Their teachers want to produce the first new generation of Piegan speakers in decades. Jesse and his peers are the Blackfeet's best hope to save their fading language, of which only roughly 500 fluent, mostly elderly speakers remain.

"The greatest thing about this school is that my children, including all the kids at the Nizipuhwahsin Center, are bringing the language into the next century," said Jesse's mother, Joycelyn Des Rosier. "Now it won't die."

The Nizipuhwahsin Center was founded in 1995 in Browning as a "language immersion" pre-school program. It has since added a second, $500,000 complex. Three sunny classrooms house preschool, elementary and middle school programs. Jane Fonda gave the first $100,000 for the new building, finished in 2000.

Tuition is moderate for a private school at $100 a month. About 20 percent of the students are on scholarship.

The curriculum is unconventional.

There are no grade levels and students often don't start writing until they're 7 or 8 years old.

English grammar lessons don't start until age 11 or so.

"It does rattle parents when they worry that children aren't receiving formal reading," said Darrell Robes Kipp, executive director of the Piegan Institute, the Blackfeet language preservation group that founded Nizipuhwahsin.

The school's philosophy is rooted in research showing that children educated in two languages perform better in school than those who speak only one.

"You take something as old as your language and you couple it with a high academic system and you produce these extremely healthy children," Kipp said.

In Hawaii's footsteps
On a cold, sunny morning, Shirlee Crow Shoe's classroom smells faintly of sweet grass, a plant dried and burned in Native American blessing, or "smudging" ceremonies.
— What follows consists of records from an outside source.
-- ==== Sys2Proof/Laws/PerInstr.lean ====
section
/-! SUPPORT. The per-instruction family Encoding: what every instruction's encoding is in length (rules R90, R91), one lemma
per constructor. -/

namespace Sys2Proof.Laws.Encoding

/-- An encoding has the instruction's length, which is 1 to 3 bytes, and its opcode byte is in the table. -/
def Statement (i : Instr) : Prop :=
  (encode i).length = i.length ∧ (Nat.ble 1 i.length = true ∧ Nat.ble i.length 3 = true) ∧ (form i.opcode).isSome = true
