-- ==== Sys2Proof/Tests/Slice0.lean ====
section
/-! SUPPORT. Tests on fixed values, their results taken from spec/95_test_vectors.md and the map of rule R112, and for every
statement with hypotheses a state and operands that meet them (`witness_…`). -/

open Sys2Proof Sys2Proof.Machine

namespace Sys2Proof.Tests

/-! ### What a test looks at -/

/-- The start state V0 of spec/95_test_vectors.md section 0. -/
def v0 : State := { State.reset with pc := 0x8000, history := [] }

/-- The registers a test names, in the vectors' order. -/
structure Regs where
  a : Byte
  x : Byte
  y : Byte
  sp : Byte
  pc : Addr
  p : Byte
  deriving DecidableEq, Repr

/-- The registers, the run status and the data and stack writes of a next state. -/
def seen (r : Result) : Option (Regs × RunStatus × List (Addr × Byte)) :=
  match r with
  | .next t =>
    some (⟨t.a, t.x, t.y, t.sp, t.pc, t.p⟩, t.status,
      (t.history.filter (fun e => e.kind == .dataWrite || e.kind == .stackWrite)).map (fun e => (e.addr, e.value.getD 0x00)))
  | .fault _ => none
  | .refused _ => none

/-- The kind and record of a fatal error. -/
def faulted (r : Result) : Option (FatalKind × FatalRecord) :=
  match r with
  | .fault f => some (f.kind, f.record)
  | .next _ => none
  | .refused _ => none

/-- The opcode byte a step refuses. -/
def refusedOp (r : Result) : Option Byte :=
  match r with
  | .refused (.unstableOpcode op) => some op
  | .refused _ => none
  | .next _ => none
  | .fault _ => none

/-- The accesses of a next state's history, with their bytes. -/
def events (r : Result) : List (AccessKind × Addr × Option Byte) :=
  match r with
  | .next t => t.history.map (fun e => (e.kind, e.addr, e.value))
  | .fault f => f.history.map (fun e => (e.kind, e.addr, e.value))
  | .refused _ => []

/-- The mnemonic and operand that an opcode byte followed by 34 12 decodes to, if its row has that opcode byte. -/
def cell (op : Byte) : Option (Mnemonic × Operand) :=
  match decode [op, 0x34, 0x12] with
  | .instr i _ => if i.opcode = op then some (i.mnemonic, i.operand) else none
  | .rejected _ => none

/-- One row of the opcode map, sixteen bytes from its first. -/
def mapRow (first : Byte) : List (Option (Mnemonic × Operand)) :=
  [0, 1, 2, 3, 4, 5, 6, 7, 8, 9, 10, 11, 12, 13, 14, 15].map (fun i => cell (first + i))

/-! ### Well-formedness -/

/-- An image of three bytes is ill-formed, and construction refuses it (D3, R340). -/
theorem test_image_of_three_bytes_is_refused :
    imageWellFormed [0x00, 0x00, 0x00] = false ∧
      construct [0x00, 0x00, 0x00] (Vector.replicate 2048 0x00) [] Config.default = .refused (.imageLength 3) := by
  constructor <;> rfl

theorem test_image_of_16_kib_is_well_formed : imageWellFormed (List.replicate 16384 0x00) = true := by
  rw [imageWellFormed, List.length_replicate]; rfl

theorem test_image_of_32_kib_is_well_formed : imageWellFormed (List.replicate 32768 0x00) = true := by
  rw [imageWellFormed, List.length_replicate]; rfl

theorem test_every_instruction_term_is_well_formed (i : Instr) : i.wellFormed = true := rfl

/-! ### Decoding -/

/-- `aaabbbcc` of R113: LDA is `aaa = 101, cc = 01`, Immediate `bbb = 010`. -/
theorem test_decode_bits_load : decode [0b10101001, 0x7F] = .instr (.ldaImm 0x7F) [] := by decide

/-- STX zp,Y: `cc = 10, aaa = 100, bbb = 101`. -/
theorem test_decode_bits_store : decode [0b10010110, 0x10] = .instr (.stxZpY 0x10) [] := by decide

/-- TAX is 0xAA. -/
theorem test_decode_bits_transfer : decode [0b10101010] = .instr .tax [] := by decide

/-- ADC (zp),Y: `cc = 01, aaa = 011, bbb = 100`. -/
theorem test_decode_bits_arithmetic : decode [0b01110001, 0x10] = .instr (.adcIndY 0x10) [] := by decide

/-- INC abs,X: `cc = 10, aaa = 111, bbb = 111`, its address low byte first. -/
theorem test_decode_bits_inc : decode [0b11111110, 0x34, 0x12] = .instr (.incAbsX 0x1234) [] := by decide

/-- ROR zp: `cc = 10, aaa = 011, bbb = 001`. -/
theorem test_decode_bits_shift : decode [0b01100110, 0x10] = .instr (.rorZp 0x10) [] := by decide

/-- Branches are `xxy10000`: flag Z `11`, value 0. -/
theorem test_decode_bits_branch : decode [0b11010000, 0xFE] = .instr (.bne 0xFE) [] := by decide

/-- JMP (abs) is 0x6C. -/
theorem test_decode_bits_jump : decode [0b01101100, 0xFF, 0x02] = .instr (.jmpInd 0x02FF) [] := by decide

/-- SEI is 0x78, BRK 0x00, and KIL 0xF2. -/
theorem test_decode_bits_system :
    decode [0b01111000] = .instr .sei [] ∧ decode [0b00000000] = .instr .brk [] ∧ decode [0b11110010] = .instr .kilF2 [] := by
  decide

/-- `cc = 11` combines the operations of its row: SLO abs beside ORA abs and ASL abs. -/
theorem test_decode_bits_undocumented : decode [0b00001111, 0x00, 0x02] = .instr (.sloAbs 0x0200) [] := by decide

/-- SHX abs,Y is 0x9E. -/
theorem test_decode_bits_unstable : decode [0b10011110, 0x00, 0x02] = .instr (.shxAbsY 0x0200) [] := by decide

/-- A truncated instruction is rejected by name. -/
theorem test_decode_truncated : decode [0xAD, 0x34] = .rejected .truncated := by decide

/-- The table's numbering: the first byte is the least significant. -/
theorem test_decodeTableWord_little_endian : decodeTableWord 24 0x1234AD = some (.ldaAbs 0x1234) := by decide

/-- Row 0x of the opcode map (R112). -/
theorem test_map_row_0x : mapRow 0x00 =
    [some (.BRK, .implied), some (.ORA, .indirectX 0x34), some (.KIL, .implied),
     some (.SLO, .indirectX 0x34), some (.NOP, .zeroPage 0x34), some (.ORA, .zeroPage 0x34),
     some (.ASL, .zeroPage 0x34), some (.SLO, .zeroPage 0x34), some (.PHP, .implied),
     some (.ORA, .immediate 0x34), some (.ASL, .accumulator), some (.ANC, .immediate 0x34),
     some (.NOP, .absolute 0x1234), some (.ORA, .absolute 0x1234), some (.ASL, .absolute 0x1234),
     some (.SLO, .absolute 0x1234)] := by decide

/-- Row 1x of the opcode map (R112). -/
theorem test_map_row_1x : mapRow 0x10 =
    [some (.BPL, .relative 0x34), some (.ORA, .indirectY 0x34), some (.KIL, .implied),
     some (.SLO, .indirectY 0x34), some (.NOP, .zeroPageX 0x34), some (.ORA, .zeroPageX 0x34),
     some (.ASL, .zeroPageX 0x34), some (.SLO, .zeroPageX 0x34), some (.CLC, .implied),
     some (.ORA, .absoluteY 0x1234), some (.NOP, .implied), some (.SLO, .absoluteY 0x1234),
     some (.NOP, .absoluteX 0x1234), some (.ORA, .absoluteX 0x1234), some (.ASL, .absoluteX 0x1234),
     some (.SLO, .absoluteX 0x1234)] := by decide

/-- Row 2x of the opcode map (R112). -/
theorem test_map_row_2x : mapRow 0x20 =
    [some (.JSR, .target 0x1234), some (.AND, .indirectX 0x34), some (.KIL, .implied),
     some (.RLA, .indirectX 0x34), some (.BIT, .zeroPage 0x34), some (.AND, .zeroPage 0x34),
     some (.ROL, .zeroPage 0x34), some (.RLA, .zeroPage 0x34), some (.PLP, .implied),
     some (.AND, .immediate 0x34), some (.ROL, .accumulator), some (.ANC, .immediate 0x34),
     some (.BIT, .absolute 0x1234), some (.AND, .absolute 0x1234), some (.ROL, .absolute 0x1234),
     some (.RLA, .absolute 0x1234)] := by decide

/-- Row 3x of the opcode map (R112). -/
theorem test_map_row_3x : mapRow 0x30 =
    [some (.BMI, .relative 0x34), some (.AND, .indirectY 0x34), some (.KIL, .implied),
     some (.RLA, .indirectY 0x34), some (.NOP, .zeroPageX 0x34), some (.AND, .zeroPageX 0x34),
     some (.ROL, .zeroPageX 0x34), some (.RLA, .zeroPageX 0x34), some (.SEC, .implied),
     some (.AND, .absoluteY 0x1234), some (.NOP, .implied), some (.RLA, .absoluteY 0x1234),
     some (.NOP, .absoluteX 0x1234), some (.AND, .absoluteX 0x1234), some (.ROL, .absoluteX 0x1234),
     some (.RLA, .absoluteX 0x1234)] := by decide

/-- Row 4x of the opcode map (R112). -/
theorem test_map_row_4x : mapRow 0x40 =
    [some (.RTI, .implied), some (.EOR, .indirectX 0x34), some (.KIL, .implied),
     some (.SRE, .indirectX 0x34), some (.NOP, .zeroPage 0x34), some (.EOR, .zeroPage 0x34),
     some (.LSR, .zeroPage 0x34), some (.SRE, .zeroPage 0x34), some (.PHA, .implied),
     some (.EOR, .immediate 0x34), some (.LSR, .accumulator), some (.ALR, .immediate 0x34),
     some (.JMP, .target 0x1234), some (.EOR, .absolute 0x1234), some (.LSR, .absolute 0x1234),
     some (.SRE, .absolute 0x1234)] := by decide
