-- ==== Sys2Proof/Syntax.lean ====
section
/-! DEFINITION. The commands the block takes: one constructor of `Instr` for each row of
spec/opcode_table.json, and the enumerations their operands use. -/

namespace Sys2Proof

/-- A cable end (00_scope.md, "end"; R178). -/
inductive End where
  | endA
  | endB
deriving DecidableEq, Repr

/-- The other cable end. -/
def End.other : End → End
  | .endA => .endB
  | .endB => .endA

/-- The kinds of telegram (R85; codes R186). -/
inductive TelegramKind where
  | status
  | isolateSpare
  | isolateLimit
  | restore
  | cut
  | reconnect
  | steerTrunk
  | steerBranch
deriving DecidableEq, Repr

/-- The isolation states a repeater reports: never UNCERTAIN (R89). -/
inductive ReportedIsolation where
  | inLine
  | spare
  | limit
deriving DecidableEq, Repr

/-- The branch connections a branching unit reports (R89). -/
inductive ReportedConnection where
  | connected
  | cut
deriving DecidableEq, Repr

/-- The side of a return selector (00_scope.md, "Return selectors"). -/
inductive Side where
  | trunk
  | branch
deriving DecidableEq, Repr

/-- The state in force that a reply reports, by the kind of the station (R89). -/
inductive StateInForce where
  | repeater (isolation : ReportedIsolation)
  | branching (connection : ReportedConnection) (side : Side)
deriving DecidableEq, Repr

/-- The reasons of a NAK (R89). -/
inductive NakReason where
  | noSpare
  | notEquipped
  | refused
deriving DecidableEq, Repr

/-- What a reply says (R89). -/
inductive ReplyContent where
  | ack (state : StateInForce)
  | nak (reason : NakReason) (state : StateInForce)
  | statusReply (word : AlarmWord) (state : StateInForce)
deriving DecidableEq, Repr

/-- A reply on a pair's return path: source address, tag of the telegram answered, destination end
and content (R89). -/
structure Reply where
  source : Nat
  tag : Nat
  dest : End
  content : ReplyContent
deriving DecidableEq, Repr

/-- What the Line Interface hears of a terminal's drive: a probe burst with the code of its end, or a
telegram with its origin end, destination address, tag and kind (R98, R119). -/
inductive FarSignal where
  | probe (code : End)
  | telegram (origin : End) (address tag : Nat) (kind : TelegramKind)
deriving DecidableEq, Repr

/-- The body of ENLIST (R14, R187). Numbers and codes stand as the frame carries them. -/
structure EnlistArgs where
  station : Nat
  kind : Nat
  segment : Nat
  branch : Option Nat
  address : Nat
  delay : Nat
  window : Option Nat
deriving DecidableEq, Repr

/-- The body of AMEND (R16, R187). -/
structure AmendArgs where
  station : Nat
  address : Option Nat
  delay : Option Nat
  window : Option Nat
  mode : Option Nat
  mask : Option AlarmWord
  pattern : Option AlarmWord
  baselines : List (Nat × Int)
deriving DecidableEq, Repr

/-- The body of SETLINE (R178, R187). -/
structure SetlineArgs where
  terminal : Option Nat
  equipped : Option PairSet
  branch1 : Option PairSet
  branch2 : Option PairSet
  branch3 : Option PairSet
  pollPeriod : Option Nat
  turnaround : Option Nat
  claimWait : Option Nat
deriving DecidableEq, Repr

/-- The body of SETPAIR (R179, R187). -/
structure SetpairArgs where
  pair : Nat
  stackDepth : Option Nat
  dwell : Option Nat
  stepThreshold : Option Int
  confirmRounds : Option Nat
  echoFloor : Option Int
  strayThreshold : Option Int
deriving DecidableEq, Repr

/-- The body of POLICY: lists of (cause, level), (cause, action), (level, mode), (level, masked)
(R180, R187). -/
structure PolicyArgs where
  levels : List (Nat × Nat)
  actions : List (Nat × Nat)
  modes : List (Nat × Nat)
  masks : List (Nat × Nat)
deriving DecidableEq, Repr

/-- The commands: one constructor per row of spec/opcode_table.json, in the table's order. A host
request's operands are the fields of its body (R187), codes included, so that a code outside its list
is answered RANGE and not shut out (R185). A line event's operands are what the line brings. -/
inductive Instr where
  /-- FIND_BY_NUMBER (R11). -/
  | findByNumber (station : Nat)
  /-- FIND_BY_ADDRESS (R11). -/
  | findByAddress (address : Nat)
  /-- FIND_BY_DELAY (R12). -/
  | findByDelay (segment delay : Nat)
  /-- FIND_NEXT (R13): order NUMBER 0 or DELAY 1; a start of 65535 is START (R186). -/
  | findNext (order start : Nat)
  /-- ENLIST (R14, R15). -/
  | enlist (args : EnlistArgs)
  /-- AMEND (R16 to R20). -/
  | amend (args : AmendArgs)
  /-- RETIRE (R21, R22). -/
  | retire (station : Nat)
  /-- REBASE (R23): a station of 65535 and a pair of 255 are ALL (R186). -/
  | rebase (station pair : Nat)
  /-- SHIFT (R24 to R26). -/
  | shift (segment fromDelay : Nat) (delta : Int)
  /-- SETLINE (R178). -/
  | setline (args : SetlineArgs)
  /-- SETPAIR (R179). -/
  | setpair (args : SetpairArgs)
  /-- POLICY (R180). -/
  | policy (args : PolicyArgs)
  /-- ROLE (R115): role OFF 0, DRIVING 1, LISTENING 2. -/
  | role (pair role : Nat)
  /-- PAIR_STATUS (R122). -/
  | pairStatus (pair : Nat)
  /-- CLEAR (R123). -/
  | clearContention (pair : Nat)
  /-- CASES (R143). -/
  | listCases
  /-- CASE (R143). -/
  | readCase (number : Nat)
  /-- CLOSE (R144). -/
  | close (number : Nat)
  /-- TAKE (R148): a pair of 255 is ALL. -/
  | take (station pair : Nat)
  /-- DROP (R149). -/
  | drop (claim : Nat)
  /-- CLAIMS (R150). -/
  | listClaims
  /-- ISOLATE (R154): action SPARE 1 or LIMIT 2; a pair of 255 is ALL. -/
  | isolate (station pair action : Nat)
  /-- RESTORE (R154). -/
  | restore (station pair : Nat)
  /-- CUT (R154). -/
  | cut (station pair : Nat)
  /-- RECONNECT (R154). -/
  | reconnect (station pair : Nat)
  /-- STRAY_READ (R81). -/
  | strayRead (pair : Nat)
  /-- ATTEND (R182). -/
  | attend
  /-- ATTENTION_ENABLE (R182). -/
  | attentionEnable (mask : Byte)
  /-- RESTART (R183). -/
  | restart
  /-- BADFRAME (R174): a request transaction ends; its bytes after the request mark. -/
  | badframe (bytes : List Byte)
  /-- FRAME_COLLISION (R175): a request frame's transaction ends out of turn. -/
  | frameCollision
  /-- RESPONSE_READY (R174): the end of performing. -/
  | responseReady
  /-- READ_TRANSACTION (R176): a read transaction that clocks this many bytes after the read mark. -/
  | readTransaction (clocked : Nat)
  /-- IGNORED_TRANSACTION (R185): a transaction given by its bytes. -/
  | ignoredTransaction (first : Byte) (rest : List Byte)
  /-- POWER_ON_RESET (R184): assertion and release of the RESET pin. -/
  | powerOnReset
  /-- FAR_END_DRIVE (R119): the Line Interface hears a probe or a telegram on a pair. -/
  | farEndDrive (pair : Pair) (signal : FarSignal)
  /-- REPLY (R90): a reply arrives on a pair. -/
  | reply (pair : Pair) (reply : Reply)
  /-- REPLY_TIMER_EXPIRY (R93). -/
  | replyTimerExpiry (pair : Pair)
  /-- POLL_TIMER_EXPIRY (R100). -/
  | pollTimerExpiry
  /-- LISTEN_SPAN_EXPIRY (R53): what came back in this listen span, correlated with the burst's code: the delays
  (µs) of the echoes, each with its level (0.1 dB) against the level launched. -/
  | listenSpanExpiry (correlator : CorrelatorNo) (train : List (Nat × Int))
  /-- TAKE_RESULT (R58, R63). -/
  | takeResult
  /-- CASE_GRANT (R138). -/
  | caseGrant
  /-- CLAIM_WAIT_EXPIRY (R163): the claim wait timer of a level's context expires. -/
  | claimWaitExpiry (level : Level)
deriving DecidableEq, Repr

end Sys2Proof
end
Crow Shoe, 48, quizzes her elementary-age class on the days of January in Piegan. Later, she moves on to shapes, asking the students to name circles, triangles and rectangles -- "isinapimoyi" -- in Piegan.

"Oh, man!" a boy stumped on a question says under his breath. English is not allowed here.

Nizipuhwahsin is modeled after a language "nest" school started on the Hawaiian Island of Kauai. At that time, fewer than 50 children under the age of 18 were fluent Hawaiian speakers.

Today the "Aha Punana Leo" organization operates nest preschools across the islands in addition to three K-12 schools. The program graduated its first K-12 class in 1999. Roughly 2,000 Hawaiian kids attend "Aha Punana Leo" schools or similar language immersion centers established in cooperation with the state.

Kipp, a 57-year-old Harvard graduate and former technical writer, helped found the Nizipuhwahsin Center after visiting Hawaii with a group of 35 Blackfeet.

"They were the ones that really illustrated the impacts of language revitalization among indigenous people," he said.

Hawaiians who know their language can "go out in the world and know who they are," said Niniau Kawaihae, outreach coordinator for the College of Hawaiian Language at the University of Hawaii-Hilo. "They're not searching for their roots and searching for something to satisfy them internally."

Kawaihae was hired last September, under a grant from the Ford Foundation, to coordinate tours of the college and the "Aha Punana Leo" schools. So many curious tribal groups and journalists from the mainland were visiting that professors couldn't tend to their work.

Sink or swim
There's no magic to the immersion language school method, Kawaihae said. Classes are simply taught in Hawaiian: "It's either sink or swim."

Rainy Kipp, a distant relative of Darrell Kipp's, is one of Nizipuhwahsin's three eighth-grade graduates. A fourth will graduate this spring. She started treading water in Piegan during her first few weeks at the Nizipuhwahsin school when she was 12 years old. A teacher encouraged her to write down the words she could understand each day and helped her fill in the blanks.

Students practice through the "total physical response" method, meaning they act out Piegan phrases as they learn them. Classes are multi-age so that older or more experienced students can pull younger kids or new students along.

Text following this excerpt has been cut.